In the listing below, print exactly the lines from the first through the one that contains "def execRxStray (b".

** Opening EXTRACTED MATERIAL block **

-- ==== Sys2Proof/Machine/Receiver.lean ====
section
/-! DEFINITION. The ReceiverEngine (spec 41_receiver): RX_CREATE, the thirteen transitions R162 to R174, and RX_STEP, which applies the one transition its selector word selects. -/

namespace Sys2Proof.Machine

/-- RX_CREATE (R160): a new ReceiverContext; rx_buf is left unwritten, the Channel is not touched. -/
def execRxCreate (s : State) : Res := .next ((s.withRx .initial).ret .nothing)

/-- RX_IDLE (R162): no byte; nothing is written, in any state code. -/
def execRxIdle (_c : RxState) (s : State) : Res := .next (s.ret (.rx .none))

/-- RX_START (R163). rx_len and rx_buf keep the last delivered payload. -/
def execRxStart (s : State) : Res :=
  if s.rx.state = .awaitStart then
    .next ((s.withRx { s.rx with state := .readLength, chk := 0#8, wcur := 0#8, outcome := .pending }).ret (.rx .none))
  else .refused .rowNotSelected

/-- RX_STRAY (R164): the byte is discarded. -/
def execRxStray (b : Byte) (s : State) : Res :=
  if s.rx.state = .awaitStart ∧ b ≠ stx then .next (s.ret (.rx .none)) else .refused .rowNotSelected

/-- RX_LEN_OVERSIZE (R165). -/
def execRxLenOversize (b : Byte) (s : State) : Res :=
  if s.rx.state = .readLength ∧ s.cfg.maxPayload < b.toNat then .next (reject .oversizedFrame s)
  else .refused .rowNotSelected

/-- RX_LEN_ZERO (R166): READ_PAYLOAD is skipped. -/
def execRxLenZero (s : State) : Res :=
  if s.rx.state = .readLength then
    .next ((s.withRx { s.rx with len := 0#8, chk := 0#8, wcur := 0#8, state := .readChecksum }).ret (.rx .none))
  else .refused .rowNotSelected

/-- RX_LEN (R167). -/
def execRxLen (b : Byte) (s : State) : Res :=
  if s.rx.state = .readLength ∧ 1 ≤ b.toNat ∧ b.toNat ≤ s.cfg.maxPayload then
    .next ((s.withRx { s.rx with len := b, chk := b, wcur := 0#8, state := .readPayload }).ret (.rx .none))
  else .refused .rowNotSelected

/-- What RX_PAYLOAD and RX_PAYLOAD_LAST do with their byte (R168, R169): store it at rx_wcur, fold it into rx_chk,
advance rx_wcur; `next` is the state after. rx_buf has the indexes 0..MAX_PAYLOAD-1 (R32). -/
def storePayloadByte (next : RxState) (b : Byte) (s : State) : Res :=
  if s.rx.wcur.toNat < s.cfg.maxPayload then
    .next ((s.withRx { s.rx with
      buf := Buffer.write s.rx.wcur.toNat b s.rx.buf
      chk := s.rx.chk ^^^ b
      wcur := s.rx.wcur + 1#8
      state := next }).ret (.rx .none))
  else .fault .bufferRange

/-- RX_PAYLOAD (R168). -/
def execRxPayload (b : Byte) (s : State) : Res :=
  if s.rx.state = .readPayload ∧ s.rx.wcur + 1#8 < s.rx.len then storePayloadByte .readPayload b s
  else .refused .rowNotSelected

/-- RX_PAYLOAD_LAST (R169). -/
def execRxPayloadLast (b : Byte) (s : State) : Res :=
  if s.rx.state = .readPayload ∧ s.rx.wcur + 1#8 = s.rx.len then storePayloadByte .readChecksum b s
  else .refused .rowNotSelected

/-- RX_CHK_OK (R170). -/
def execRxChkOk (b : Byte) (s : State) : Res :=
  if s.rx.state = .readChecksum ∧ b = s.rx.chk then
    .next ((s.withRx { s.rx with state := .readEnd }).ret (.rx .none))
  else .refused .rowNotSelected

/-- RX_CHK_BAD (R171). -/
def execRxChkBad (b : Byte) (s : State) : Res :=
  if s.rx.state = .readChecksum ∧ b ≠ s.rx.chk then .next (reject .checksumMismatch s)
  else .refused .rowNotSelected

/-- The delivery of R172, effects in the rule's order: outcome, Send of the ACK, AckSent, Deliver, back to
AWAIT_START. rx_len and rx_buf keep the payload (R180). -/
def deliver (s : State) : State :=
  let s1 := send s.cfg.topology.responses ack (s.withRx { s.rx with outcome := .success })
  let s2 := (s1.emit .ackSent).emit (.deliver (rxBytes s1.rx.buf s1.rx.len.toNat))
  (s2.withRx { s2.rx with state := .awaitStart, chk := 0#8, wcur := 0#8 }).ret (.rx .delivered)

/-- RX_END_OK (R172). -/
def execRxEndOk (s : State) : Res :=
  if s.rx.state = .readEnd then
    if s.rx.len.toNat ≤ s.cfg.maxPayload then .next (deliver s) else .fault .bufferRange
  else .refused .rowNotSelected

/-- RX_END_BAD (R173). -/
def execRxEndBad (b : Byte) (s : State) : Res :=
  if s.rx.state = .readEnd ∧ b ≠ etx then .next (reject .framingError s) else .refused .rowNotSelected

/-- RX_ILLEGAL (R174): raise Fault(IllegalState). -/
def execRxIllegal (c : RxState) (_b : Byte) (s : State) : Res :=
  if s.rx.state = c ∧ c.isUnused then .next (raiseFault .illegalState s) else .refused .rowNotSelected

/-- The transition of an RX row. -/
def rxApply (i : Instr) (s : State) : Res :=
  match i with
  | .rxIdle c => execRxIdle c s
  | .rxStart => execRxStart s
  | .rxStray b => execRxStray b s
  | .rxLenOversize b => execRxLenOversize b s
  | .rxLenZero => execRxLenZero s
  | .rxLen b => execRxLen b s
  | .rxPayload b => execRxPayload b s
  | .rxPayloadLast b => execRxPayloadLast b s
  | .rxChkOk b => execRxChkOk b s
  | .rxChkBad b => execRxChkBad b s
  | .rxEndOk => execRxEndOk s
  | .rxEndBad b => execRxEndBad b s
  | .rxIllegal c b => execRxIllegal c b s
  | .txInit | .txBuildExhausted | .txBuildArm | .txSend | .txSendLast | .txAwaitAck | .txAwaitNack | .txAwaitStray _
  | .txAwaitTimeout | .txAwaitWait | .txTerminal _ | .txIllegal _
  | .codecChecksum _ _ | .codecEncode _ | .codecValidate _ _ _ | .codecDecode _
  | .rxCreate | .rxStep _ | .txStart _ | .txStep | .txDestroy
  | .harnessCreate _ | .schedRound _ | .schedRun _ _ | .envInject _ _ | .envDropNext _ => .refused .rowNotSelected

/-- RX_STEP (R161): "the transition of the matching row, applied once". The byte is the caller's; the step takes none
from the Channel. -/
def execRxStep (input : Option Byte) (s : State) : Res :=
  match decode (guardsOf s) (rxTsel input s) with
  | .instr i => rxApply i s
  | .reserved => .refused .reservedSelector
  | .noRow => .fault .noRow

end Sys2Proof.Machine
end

** Closing EXTRACTED MATERIAL block **

WRITTEN RESPONSE
-- ==== Sys2Proof/Machine/Receiver.lean ====
section
/-! DEFINITION. The ReceiverEngine (spec 41_receiver): RX_CREATE, the thirteen transitions R162 to R174, and RX_STEP, which applies the one transition its selector word selects. -/

namespace Sys2Proof.Machine

/-- RX_CREATE (R160): a new ReceiverContext; rx_buf is left unwritten, the Channel is not touched. -/
def execRxCreate (s : State) : Res := .next ((s.withRx .initial).ret .nothing)

/-- RX_IDLE (R162): no byte; nothing is written, in any state code. -/
def execRxIdle (_c : RxState) (s : State) : Res := .next (s.ret (.rx .none))

/-- RX_START (R163). rx_len and rx_buf keep the last delivered payload. -/
def execRxStart (s : State) : Res :=
  if s.rx.state = .awaitStart then
    .next ((s.withRx { s.rx with state := .readLength, chk := 0#8, wcur := 0#8, outcome := .pending }).ret (.rx .none))
  else .refused .rowNotSelected

/-- RX_STRAY (R164): the byte is discarded. -/
def execRxStray (b : Byte) (s : State) : Res :=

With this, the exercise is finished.